7. Resetting the cloud strategy: Public cloud providers have revolutionized the retail landscape, but enterprises are re-evaluating their cloud strategies based on specific needs and long-term priorities. With growing emphasis on customer data privacy, security, and compliance, retailers could shift from public cloud to private cloud, on-premises infrastructure, or hybrid cloud to secure sensitive data. Public clouds will still be used for high-volume, non-confidential transactions, but unexpected charges and limited control have prompted many enterprises to repatriate sensitive data. This strategic move can ensure enterprises have complete control over their data, applications, AI, and services, reducing costs and increasing agility.
8. Safeguarding the digital future with sovereign cloud: The adoption of sovereign cloud solutions is rising due to growing concerns about data breaches and unauthorized access. As enterprises expand globally, they must navigate evolving data privacy and compliance laws. To that end, sovereign cloud might become a strategic imperative, allowing enterprises to store critical data locally, ensuring compliance with regional laws and regulations. This approach can help secure customer data and maintain trust.

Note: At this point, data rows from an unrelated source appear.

/-! ## Ethernet, time, cameras and the OBS port -/

/-- R455, R456, R458: a context that may set the time sets an INC inside its range at once; ADJ slews by its offset or,
where a step is not barred, steps the timebase by it; holdover begins when INC has not been written for the limit. R460:
a context that may use a trigger channel arms it for its time, with LATE when that has passed; another takes PERM; an
armed channel without a period, and without a camera pipe of its own, whose time has come triggers once and disarms. It
rests on choices of the model: log entry 75. -/
def Obligations.TimebaseAndTriggersComplete : Prop :=
  (∀ (s : State) (w : Nat) (hi : Word), s.clk.released = true → s.boot.failed = false →
    (∀ inc, s.mayTime w = true → inc = (s.reg Reg.TIM_INC_LO).toNat + 2 ^ 32 * fld hi 0 3 → State.incFits inc = true →
      exec (.timIncWrite w hi) s = .next (State.settle
        { (s.setReg Reg.TIM_INC_HI (setFld 0 0 3 (fld hi 0 3))).setRfld Reg.TIM_STAT 2 1 0 with
            clk := { s.clk with inc := inc, incAt := s.now } })) ∧
    (∀ h off, h = setBit hi 8 false → s.mayTime w = true →
      off = sInt 40 ((s.reg Reg.TIM_ADJ_LO).toNat + 2 ^ 32 * fld h 0 8) * 2 ^ 32 → bit h 8 = false →
      exec (.timAdjSlew w hi) s = .next (State.settle
        { s.setReg Reg.TIM_ADJ_HI (setFld (setFld 0 0 8 (fld h 0 8)) 8 1 (fld h 8 1)) with clk := { s.clk with slew := off } })) ∧
    (∀ h off u, h = setBit hi 8 true → s.mayTime w = true →
      off = sInt 40 ((s.reg Reg.TIM_ADJ_LO).toNat + 2 ^ 32 * fld h 0 8) * 2 ^ 32 → bit h 8 = true →
      u = s.setReg Reg.TIM_ADJ_HI (setFld (setFld 0 0 8 (fld h 0 8)) 8 1 (fld h 8 1)) → u.stepBarred = false →
      exec (.timAdjStep w hi) s = .next (State.settle
        { u with clk := { s.clk with ticks := uNat 96 ((s.clk.ticks : Int) + off) } })) ∧
    (s.mayTime w = false →
      exec (.timIncWrite w hi) s = .next (State.settle (s.permTrap w Reg.TIM_INC_HI)) ∧
      exec (.timAdjSlew w hi) s = .next (State.settle (s.permTrap w Reg.TIM_ADJ_HI)) ∧
      exec (.timAdjStep w hi) s = .next (State.settle (s.permTrap w Reg.TIM_ADJ_HI))) ∧
    (∀ t, s.rfld Reg.TIM_CTRL 0 2 = 1 → s.follows = false → s.rbit Reg.TIM_STAT 2 = false →
      (s.at_ t).clk.incAt + s.rfld Reg.TIM_CTRL 8 8 * 100000000 ≤ (s.at_ t).now →
      exec (.ptpHoldover t) s = .next (State.settle
        ((((s.at_ t).setRfld Reg.TIM_STAT 2 1 1).event Reg.TIM_EVENT 2).raise Src.TIM_PTP_HOLDOVER)))) ∧
  (∀ (s v : State) (w k t : Nat) (ctl : Word), s.clk.released = true → s.boot.failed = false → v = s.at_ t →
    (∀ c g u, v.mayTrigger w k = true → c = setFld (setFld (setBit (setBit ctl 0 true) 2 false) 3 5 0) 24 8 0 → bit c 0 = true →
      g = { armed := true, nextAt := v.triggerT k : Trigger } →
      u = ((v.updTrigger k (fun _ => g)).setReg (Reg.TIM_TRG_CTL k) (setBit c 2 (decide (v.triggerT k < v.now)))).setReg
        (Reg.TIM_TRG_DONE k) 0 →
      exec (.triggerArm w k ctl t) s =
        .next (State.settle (if v.triggerT k < v.now then u.event Reg.TIM_EVENT 3 else u))) ∧
    (v.mayTrigger w k = false → exec (.triggerArm w k ctl t) s = .next (State.settle (v.permTrap w (Reg.TIM_TRG_CTL k)))) ∧
    (∀ g u, (v.trigger k).armed = true → (v.trigger k).nextAt ≤ v.now → 2 ≤ k → v.pipeOn (k - 2) = false →
      (v.reg (Reg.TIM_TRG_PER k)).toNat = 0 →
      g = { armed := false, nextAt := (v.trigger k).nextAt : Trigger } →
      u = (v.updTrigger k (fun _ => g)).setRfld (Reg.TIM_TRG_CTL k) 0 1 0 →
      exec (.triggerEdge k t) s = .next (State.settle (State.edgeOut
        (u.setReg (Reg.TIM_TRG_DONE k) (v.reg (Reg.TIM_TRG_DONE k) + 1)) k (v.trigger k).nextAt))))

/-- R462, R466, R468, R472: a frame on a port that no pipe owns is counted and raised; one on a pipe's port closes an
open frame as cut short and takes the next trigger; a packet joins the open frame; a frame end closes it; its statistics
record is written; a context that may commits settings, which are then in force. It rests on choices of the model: log
entry 46. -/
def Obligations.CamerasComplete : Prop :=
  ∀ s : State, s.clk.released = true → s.boot.failed = false →
    (∀ q t, s.unitPresent 0x28 = true → s.portPipe q = none → exec (.csiFrameStart q t) s =
      .next (State.settle ((((s.at_ t).count (Reg.CAM_UNOWNED q) 1).event Reg.CAM_EVENT 4).raise Src.CAM_UNOWNED))) ∧
    (∀ q t p e rest, s.unitPresent 0x28 = true → s.portPipe q = some p → (s.pipe p).open_ = none →
      ((((s.at_ t).dropStaleEdges p)).pipe p).queue = e :: rest → exec (.csiFrameStart q t) s =
        .next (State.settle (((s.at_ t).dropStaleEdges p).updPipe p (fun k => { k with
          queue := rest, open_ := some { entry := e, fsAt := ((s.at_ t).dropStaleEdges p).now, lines := [], flags := 0, trunc := false },
          untrig := false })))) ∧
    (∀ q p k, s.portPipe q = some p → exec (.csiLongPacket q k) s = .next (State.settle (s.longPacket p k))) ∧
    (∀ q p f, s.portPipe q = some p → (s.pipe p).open_ = some f → f.lines.length = s.camHeight p → exec (.csiFrameEnd q) s =
      .next (State.settle (s.closeFrame p f))) ∧
    (∀ p, exec (.camStatsRecord p) s = .next (State.settle (s.statsRecord p))) ∧
    (∀ w p, s.unitPresent 0x28 = true → s.mayCamera w p = true →
      ¬(fld (s.reg (Reg.CAM_EXP_C p)) 12 2 = 2 ∧
        fld (s.reg (Reg.CAM_EXP_C p)) 16 16 < max 1 (fld (s.reg (Reg.CAM_EXP_C p)) 0 12) + 32) →
      exec (.camCommit w p) s = .next (State.settle (s.updPipe p (fun k =>
        { k with gen := (k.gen + 1) % 65536, inForce := (settingRegs p).map (fun a => s.reg a) }))))

/-- R448 to R452: on a variant with ETH a link comes up and is lost with ETH_LINK; a frame that is damaged or not for
the module is dropped and counted; the doorbell hands the module the ring entries up to an index; the next one goes out.
R521 to R523, R527: the OBS port answers IDENT, BOOT, RETAIN, SNAP and READ as R522 to R525 say, a write with BADCMD,
counted and told of, and a command that is not listed with BADCMD; OBS_CS_N rising only ends the transaction. R530: with
room again the trace lane sends one LOST record with the count of dropped records, and then what has waited. It rests on
choices of the model: log entries 44, 54, 55, 58. -/
def Obligations.PortsAndTraceComplete : Prop :=
  (∀ s : State, s.clk.released = true → s.boot.failed = false → s.unitPresent 0x24 = true →
    (∀ full, s.rbit Reg.ETH_CTRL 0 = true → 8 ≤ s.boot.phase → exec (.ethAnDone full) s =
      .next (State.settle (s.setReg Reg.ETH_STAT (setBit (setBit (setBit 0 0 full) 1 true) 2 full)))) ∧
    (s.etherUp = true → exec .ethLinkLoss s =
      .next (State.settle (((s.setReg Reg.ETH_STAT 0).event Reg.ETH_EVENT 0).raise Src.ETH_ETH_LINK))) ∧
    (∀ f t, s.etherUp = true → 10 ≤ s.boot.phase → exec (.ethRxFrame f false t) s =
      .next (State.settle (((s.at_ t).count Reg.ETH_FCSERR 1).count Reg.ETH_RXDROP 1))) ∧
    (∀ f t, s.etherUp = true → 10 ≤ s.boot.phase → exec (.ethRxFrame f true t) s =
      .next (State.settle ((s.at_ t).etherIn f true))) ∧
    (∀ w idx, w ≠ 0 → exec (.ethTxdb w idx) s =
      .next (State.settle (s.setReg Reg.ETH_TXDB (setBit (setFld 0 0 4 idx) 31 true)))) ∧
    (∀ t, s.etherUp = true → s.rbit Reg.ETH_TXDB 31 = true → exec (.ethTxDone t) s =
      .next (State.settle (s.at_ t).etherOut))) ∧
  (∀ s : State, s.boot.phase ≠ 0 →
    exec .obsIdent s = .next (State.settle (s.answer ObsStatus.OK
      (s.regBytes [Reg.IDC_PART, Reg.IDC_UNITS_LO, Reg.IDC_UNITS_HI, Reg.IDC_CAP]))) ∧
    exec .obsBoot s = .next (State.settle (s.answer ObsStatus.OK
      (s.regBytes [Reg.BCL_PHASE, Reg.BCL_STATUS, Reg.BCL_SLOTS, Reg.CRU_STATE]))) ∧
    (∀ a n u bs, a % 4 = 0 → a < 2 ^ 40 → 1 ≤ n → n ≤ 256 → 2 ≤ s.boot.phase → State.portWords n s a = (u, .ok bs) →
      exec (.obsRead a n) s = .next (State.settle (u.answer ObsStatus.OK bs))) ∧
    (∀ a n, a % 4 ≠ 0 ∨ 2 ^ 40 ≤ a ∨ n = 0 ∨ 256 < n → exec (.obsRead a n) s =
      .next (State.settle (s.answer ObsStatus.BADCMD []))) ∧
    (∀ off n, off % 4 = 0 → 1 ≤ n → n ≤ 64 → off + 4 * n ≤ 256 → 2 ≤ s.boot.phase → exec (.obsRetain off n) s =
      .next (State.settle (s.answer ObsStatus.OK (slicePad s.island off (4 * n))))) ∧
    (2 ≤ s.boot.phase → exec .obsSnap s = .next (State.settle (s.answer ObsStatus.OK
      (((List.range 64).flatMap (fun i => leBytes 8 (nth s.obs.counts i 0).toNat)) ++ leBytes 8 s.now)))) ∧
    (∀ cmd : Byte, bit cmd 7 = true → exec (.obsWriteTry cmd) s = .next (State.settle
      (((s.count Reg.OBS_WRTRIES 1).event Reg.OBS_EVENT 0).answer ObsStatus.BADCMD []))) ∧
    (∀ cmd : Byte, bit cmd 7 = false → cmd.toNat = 0 ∨ 5 < cmd.toNat → exec (.obsBadcmd cmd) s =
      .next (State.settle (s.answer ObsStatus.BADCMD []))) ∧
    exec .obsCsRise s = .next { s with obs := { s.obs with inTransaction := false } }) ∧
  (∀ s : State, s.boot.phase ≠ 0 → s.obs.lost ≠ 0 → exec .traceLostSend s = .next (State.settle
    (s.obs.buffer.foldl State.sendRecord (State.sendRecord { s with obs := { s.obs with lost := 0, buffer := [] } }
      ([8, 8, 0, 0] ++ leBytes 8 s.now ++ leBytes 4 s.obs.lost ++ [0, 0, 0, 0])))))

9. From BI to AI-Real-time insights from data: Retailers handle vast amounts of customer, product, and transactional data, and there has been a rapid increase in the rate of new data generated. Traditional business intelligence (BI) tools work with data at rest, focusing primarily on historical data. This makes it challenging for retailers to derive real-time insights and make proactive decisions. Additionally, deriving actionable insights is a manual-intensive process, leading to delays in decision-making.
In today's dynamic retail environment, there is need for correlated analysis of real-time data streams, customer interactions, and transactional data across multiple formats to enable faster decision-making. This will allow retailers to respond spontaneously to change.

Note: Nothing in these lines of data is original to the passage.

-- ==== Sys2Proof/WellFormed.lean ====
section
/-! DEFINITION. Which commands name things the module has: contexts 1 to 63, pairs, links, rows, channels and so on
(the index ranges of the register maps). -/

namespace Sys2Proof

/-- Contexts are 1 to 63; 0 is the module itself (00_scope.md, Conventions). -/
def isContext (x : Nat) : Bool := 1 ≤ x && x < 64

/-- The links of R422. -/
def LinkId.wf : LinkId → Bool
  | .head l => l < 16
  | .job l => l < 4
  | .twin => true
  | .cup => true
  | .cdn => true

/-- A command whose operands lie in the ranges of the spec. -/
def Instr.wellFormed : Instr → Bool
  | .powerUp _ _ => true
  | .rstNLow => true
  | .modEnLow => true
  | .presentNRise => true
  | .rpllLock => true
  | .rpllLockTimeout => true
  | .lbistDone _ _ _ => true
  | .mbistDone _ => true
  | .dramInitDone _ _ => true
  | .imageVerified _ _ _ => true
  | .keysLoaded => true
  | .loadDone => true
  | .calDone _ => true
  | .lanesDone => true
  | .lanesTimeout => true
  | .vmonEvent => true
  | .clkMonEvent => true
  | .rpllUnlock => true
  | .dieHot _ => true
  | .faultMessage src kind ctx _ => src < 1024 && kind < 64 && ctx < 64
  | .fcoErrclr _ => true
  | .fcoInject _ => true
  | .fcoLogTail _ => true
  | .interlockDemand pair _ _ => pair < 4
  | .interlockPermit pair _ _ => pair < 4
  | .discrepancy pair _ => pair < 4
  | .gateRb => true
  | .safXchk => true
  | .safRearm _ _ => true
  | .bistSliceDone kind _ => kind < 3
  | .bistBudgetCut kind => kind < 3
  | .jobDataFrame l _ _ _ => l < 4
  | .jobIdleAck l _ _ => l < 4
  | .jobRetxTimeout l => l < 4
  | .jobIdleDue l => l < 4
  | .jobLinkSilent l => l < 4
  | .segment l _ => l < 4
  | .segmentStored x => isContext x
  | .screeAck l _ => l < 4
  | .retry l x => l < 4 && isContext x
  | .resume l x _ _ => l < 4 && isContext x
  | .abort l x => l < 4 && isContext x
  | .closedStatusRepeat => true
  | .jobTxq w _ => isContext w
  | .jobFree x buf => isContext x && buf < 64
  | .jobHalt x => isContext x
  | .jobOpen x => isContext x
  | .jobClose x => isContext x
  | .segmentAccept x _ => isContext x
  | .binding x => isContext x
  | .geomEnd x => isContext x
  | .cairn x => isContext x
  | .cairnAck x => isContext x
  | .home x => isContext x
  | .layerBegin x => isContext x
  | .swath x => isContext x
  | .layerEnd x => isContext x
  | .park x => isContext x
  | .waitDirective x => isContext x
  | .waitTimeout x _ => isContext x
  | .directiveStallRelease x => isContext x
  | .bankLoad x => isContext x
  | .waveLoad x => isContext x
  | .maskLoad x => isContext x
  | .curveLoad x => isContext x
  | .modeBankSel x => isContext x
  | .modeRowmap x => isContext x
  | .modeMaskSel x => isContext x
  | .modeHalftone x => isContext x
  | .region x => isContext x
  | .rdgPost w _ => isContext w
  | .rdgRetry w x => isContext w && isContext x
  | .rdgRetryAbandon w x => isContext w && isContext x
  | .bandFetchDone ridge => ridge < 16
  | .slicePosted ridge => ridge < 16
  | .haloValue ridge _ row => ridge < 16 && row < 16
  | .transmitPoint _ => true
  | .lineTake => true
  | .crnLwCtrl w x _ => isContext w && isContext x
  | .carriageInPlace _ => true
  | .gateEdge row _ => row < 16
  | .testWindowsClosed _ => true
  | .holdTimeout => true
  | .actEditMask idx _ => idx < 1048576
  | .actEditUnmask idx _ => idx < 1048576
  | .actEditRevive idx _ => idx < 1048576
  | .actEditDgain idx _ => idx < 1048576
  | .actEditFdelay idx _ => idx < 1048576
  | .fireAck l _ _ => l < 16
  | .fireAckTimeout l _ => l < 16
  | .voidAck l _ _ _ _ => l < 16
  | .orderAck l _ _ _ => l < 16
  | .temp l _ _ => l < 16
  | .nozzleFault l _ _ => l < 16
  | .driverFault l _ _ _ _ => l < 16
  | .testDone l _ _ _ => l < 16
  | .decisionCrossing _ _ => true
  | .strobeEdge row _ _ => row < 16
  | .skipWindowEnd _ => true
  | .servoTick _ => true
  | .axpDriveFrame port _ => port < 2
  | .plnLimitWrite w axis which _ => isContext w && axis < 4 && which < 3
  | .plnEdit w _ => isContext w
  | .axisMoveDone axis _ => axis < 4
  | .colStart _ => true
  | .firingSpanStart _ => true
  | .quadEdge u _ _ _ => u < 4
  | .amplitude u _ => u < 4
  | .ssiRead u _ _ _ => u < 4
  | .probeEdge u _ _ => u < 4
  | .posCmpArm u _ _ => u < 4
  | .compareFire u _ => u < 4
  | .comparePulseEnd u _ => u < 4
  | .stepEdge m _ => m < 2
  | .stall m _ => m < 2
  | .stepperHoldCurrent m _ => m < 2
  | .axisRecordWrite a _ => a < 4
  | .switchChange k _ => k < 8
  | .switchChatter k _ => k < 8
  | .switchRecover k => k < 8
  | .tpeerSilent _ => true
  | .twinWaitExpiry => true
  | .twinIdleAck _ => true
  | .twinRetxTimeout => true
  | .twinLinkLost => true
  | .twinRole _ _ _ _ _ _ _ => true
  | .twinSegment _ x link _ _ _ _ => isContext x && link < 4
  | .twinCrc _ _ ridge _ _ => ridge < 16
  | .shadowValue ridge _ _ => ridge < 16
  | .twinOutcome _ x _ _ _ _ => isContext x
  | .twinTxrec _ _ => true
  | .twinScree _ _ => true
  | .twinActrec _ _ => true
  | .twinAxis _ _ _ _ => true
  | .twinLinkmsg _ link _ => link < 4
  | .twinTime _ _ _ _ _ => true
  | .twinTimeSend _ => true
  | .twinWrite _ _ _ => true
  | .twinCascade _ _ _ => true
  | .twinSync _ _ _ _ _ _ => true
  | .twinTiebreak _ _ ridge _ _ _ => ridge < 16
  | .tiebreakCheck _ ridge _ => ridge < 16
  | .twinHandover _ _ _ => true
  | .twnCmdRetire w => isContext w
  | .twnCmdHandover w => isContext w
  | .syncTimeout => true
  | .cscJoin _ _ _ _ axis _ => axis < 4
  | .cscAccept _ _ _ => true
  | .cscTime _ _ _ _ _ _ => true
  | .cscPlan _ _ => true
  | .cscEdit _ _ => true
  | .cscMode _ _ _ _ => true
  | .cscAxis _ _ _ _ => true
  | .cscCol _ _ _ => true
  | .cscSwgate _ _ _ => true
  | .cscState _ _ _ => true
  | .cscReport _ _ _ _ _ => true
  | .cscHb _ _ => true
  | .leadLost => true
  | .cscLost _ => true
  | .joinRetry => true
  | .dispatch => true
  | .quantumExpiry pair => pair < 4
  | .preempt => true
  | .nmiTaken => true
  | .timerExpiry c _ => isContext c
  | .contextWatchdog c => isContext c
  | .supWatchdog => true
  | .lockstepFail pair => pair < 4
  | .accessTimeout c => isContext c
  | .ccmdHalt x => isContext x
  | .ccmdResume x => isContext x
  | .ccmdRestart x => isContext x
  | .ccmdPrio x prio => isContext x && prio < 8
  | .add c _ _ _ => isContext c
  | .sub c _ _ _ => isContext c
  | .and c _ _ _ => isContext c
  | .or c _ _ _ => isContext c
  | .xor c _ _ _ => isContext c
  | .shl c _ _ _ => isContext c
  | .shr c _ _ _ => isContext c
  | .sar c _ _ _ => isContext c
  | .mul c _ _ _ => isContext c
  | .mulhu c _ _ _ => isContext c
  | .mulhs c _ _ _ => isContext c
  | .divu c _ _ _ => isContext c
  | .divs c _ _ _ => isContext c
  | .remu c _ _ _ => isContext c
  | .cmp c _ _ => isContext c
  | .tst c _ _ => isContext c
  | .addi c _ _ _ => isContext c
  | .andi c _ _ _ => isContext c
  | .ori c _ _ _ => isContext c
  | .xori c _ _ _ => isContext c
  | .shli c _ _ _ => isContext c
  | .shri c _ _ _ => isContext c
  | .sari c _ _ _ => isContext c
  | .cmpi c _ _ => isContext c
  | .kset c _ _ => isContext c
  | .kapp c _ _ => isContext c
  | .ldb c _ _ _ => isContext c
  | .ldh c _ _ _ => isContext c
  | .ldw c _ _ _ => isContext c
  | .ldd c _ _ _ => isContext c
  | .ldbs c _ _ _ => isContext c
  | .ldhs c _ _ _ => isContext c
  | .ldws c _ _ _ => isContext c
  | .stb c _ _ _ => isContext c
  | .sth c _ _ _ => isContext c
  | .stw c _ _ _ => isContext c
  | .std c _ _ _ => isContext c
  | .cas c _ _ _ => isContext c
  | .ldm c _ _ _ => isContext c
  | .stm c _ _ _ => isContext c
  | .bcopy c _ _ _ => isContext c
  | .bfill c _ _ _ => isContext c
  | .b c _ _ => isContext c
  | .bl c _ => isContext c
  | .jr c _ => isContext c
  | .jlr c _ _ => isContext c
  | .wait c _ _ => isContext c
  | .poll c _ _ => isContext c
  | .signal c _ => isContext c
  | .settmr c _ => isContext c
  | .yield c => isContext c
  | .halt c => isContext c
  | .tret c => isContext c
  | .tretNmi c => isContext c
  | .rdsr c _ sr => isContext c && sr < 64
  | .wrsr c _ sr => isContext c && sr < 64
  | .wdog c => isContext c
  | .nop c => isContext c
  | .xltInval w _ => isContext w
  | .xltInvalAll w => isContext w
  | .xltResume w slot => isContext w && slot < 36
  | .xltResumeAbandon w slot => isContext w && slot < 36
  | .scrubGo => true
  | .scrubLine _ => true
  | .refresh ch => ch < 4
  | .dramTempRead ch _ => ch < 4
  | .selfRefreshEntry ch => ch < 4
  | .selfRefreshExit ch => ch < 4
  | .requestPromotion ch => ch < 4
  | .channelFail ch => ch < 4
  | .dmaGo w ch => isContext w && ch < 32
  | .dmaStop w ch => isContext w && ch < 32
  | .descriptorFetch ch => ch < 32
  | .dmaCopy ch => ch < 32
  | .dmaFill ch => ch < 32
  | .dmaCompare ch => ch < 32
  | .dmaDecrypt ch => ch < 32
  | .dmaInflate ch => ch < 32
  | .dmaDeflate ch => ch < 32
  | .dmaBeat ch => ch < 32
  | .descriptorComplete ch => ch < 32
  | .dmaXfHoldExpiry ch => ch < 32
  | .cvuGo w u _ => isContext w && u < 4
  | .cvuPassDone u => u < 4
  | .cvuXfHoldExpiry u => u < 4
  | .cryClear _ => true
  | .linkEnable k => k.wf
  | .linkDisable k => k.wf
  | .detectRetry k _ => k.wf
  | .trnReceived k stateField => k.wf && stateField < 8
  | .trainTimeout k => k.wf
  | .capxReceived k _ => k.wf
  | .eyeWindow k lane _ e => k.wf && lane < 89 && e.idle ≤ 65536
  | .deskewError k => k.wf
  | .lossOfSignal k => k.wf
  | .failedRetry k => k.wf
  | .linkDown k => k.wf
  | .blindStartActive k => k.wf
  | .ethRxFrame _ _ _ => true
  | .ethTxdb w idx => isContext w && idx < 16
  | .ethTxDone _ => true
  | .ethLinkLoss => true
  | .timIncWrite w _ => isContext w
  | .timAdjSlew w _ => isContext w
  | .timAdjStep w _ => isContext w
  | .ptpHoldover _ => true
  | .triggerArm w k _ _ => isContext w && k < 4
  | .triggerEdge k _ => k < 4
  | .csiFrameStart port _ => port < 2
  | .csiLongPacket port _ => port < 2
  | .csiFrameEnd port => port < 2
  | .camStatsRecord p => p < 2
  | .camCommit w p => isContext w && p < 2
  | .converterRotation _ _ _ => true
  | .converterHandover _ _ => true
  | .delayLineCal line _ _ => line < 18
  | .terminationCal lane _ _ => lane < 88
  | .obsIdent => true
  | .obsBoot => true
  | .obsRead _ _ => true
  | .obsRetain _ _ => true
  | .obsSnap => true
  | .obsWriteTry _ => true
  | .obsCsRise => true
  | .traceLostSend => true
  | .regWrite w addr _ => isContext w && Config.controlBase ≤ addr && addr < Config.controlEnd && addr % 4 = 0
  | .twinIdleDue => true
  | .cscIdleAck _ => true
  | .cscRetxTimeout _ => true
  | .cscIdleDue _ => true
  | .cscLinkSilent _ => true
  | .sincosSample u _ _ _ => u < 4
  | .ethAnDone _ => true
  | .illegalInstruction c _ => isContext c
  | .obsBadcmd _ => true
  | .tdeltaExceeded _ _ _ => true

end Sys2Proof
end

AI-driven analytics can help address these limitations and can provide real-time insights, such as:
The transition from BI to AI-driven analytics can help retailers gain a competitive edge, and deliver exceptional customer experiences.
10. Retail as a Service (RaaS)-Innovating business models: Retail as a Service (RaaS) is set to revolutionize the industry landscape in 2025 and beyond by offering a more efficient, flexible, and customer-centric approach. Per the model, companies offer retail infrastructure and services to brands, allowing enterprises to focus on core competencies, innovate products, and engage with customers dynamically. As new brands emerge, RaaS can enable quick market entry and rapid scaling without significant investments in traditional retail operations. This model can drive innovation and growth in the evolving retail landscape.
With rapid digitization and empowered customers, retailers have been innovating to better understand and serve their customers. We believe 2025 will be even more exciting, with significant enterprise strategies and investments in customer engagement, AI, cloud, supply chain, sustainability, data privacy and insights.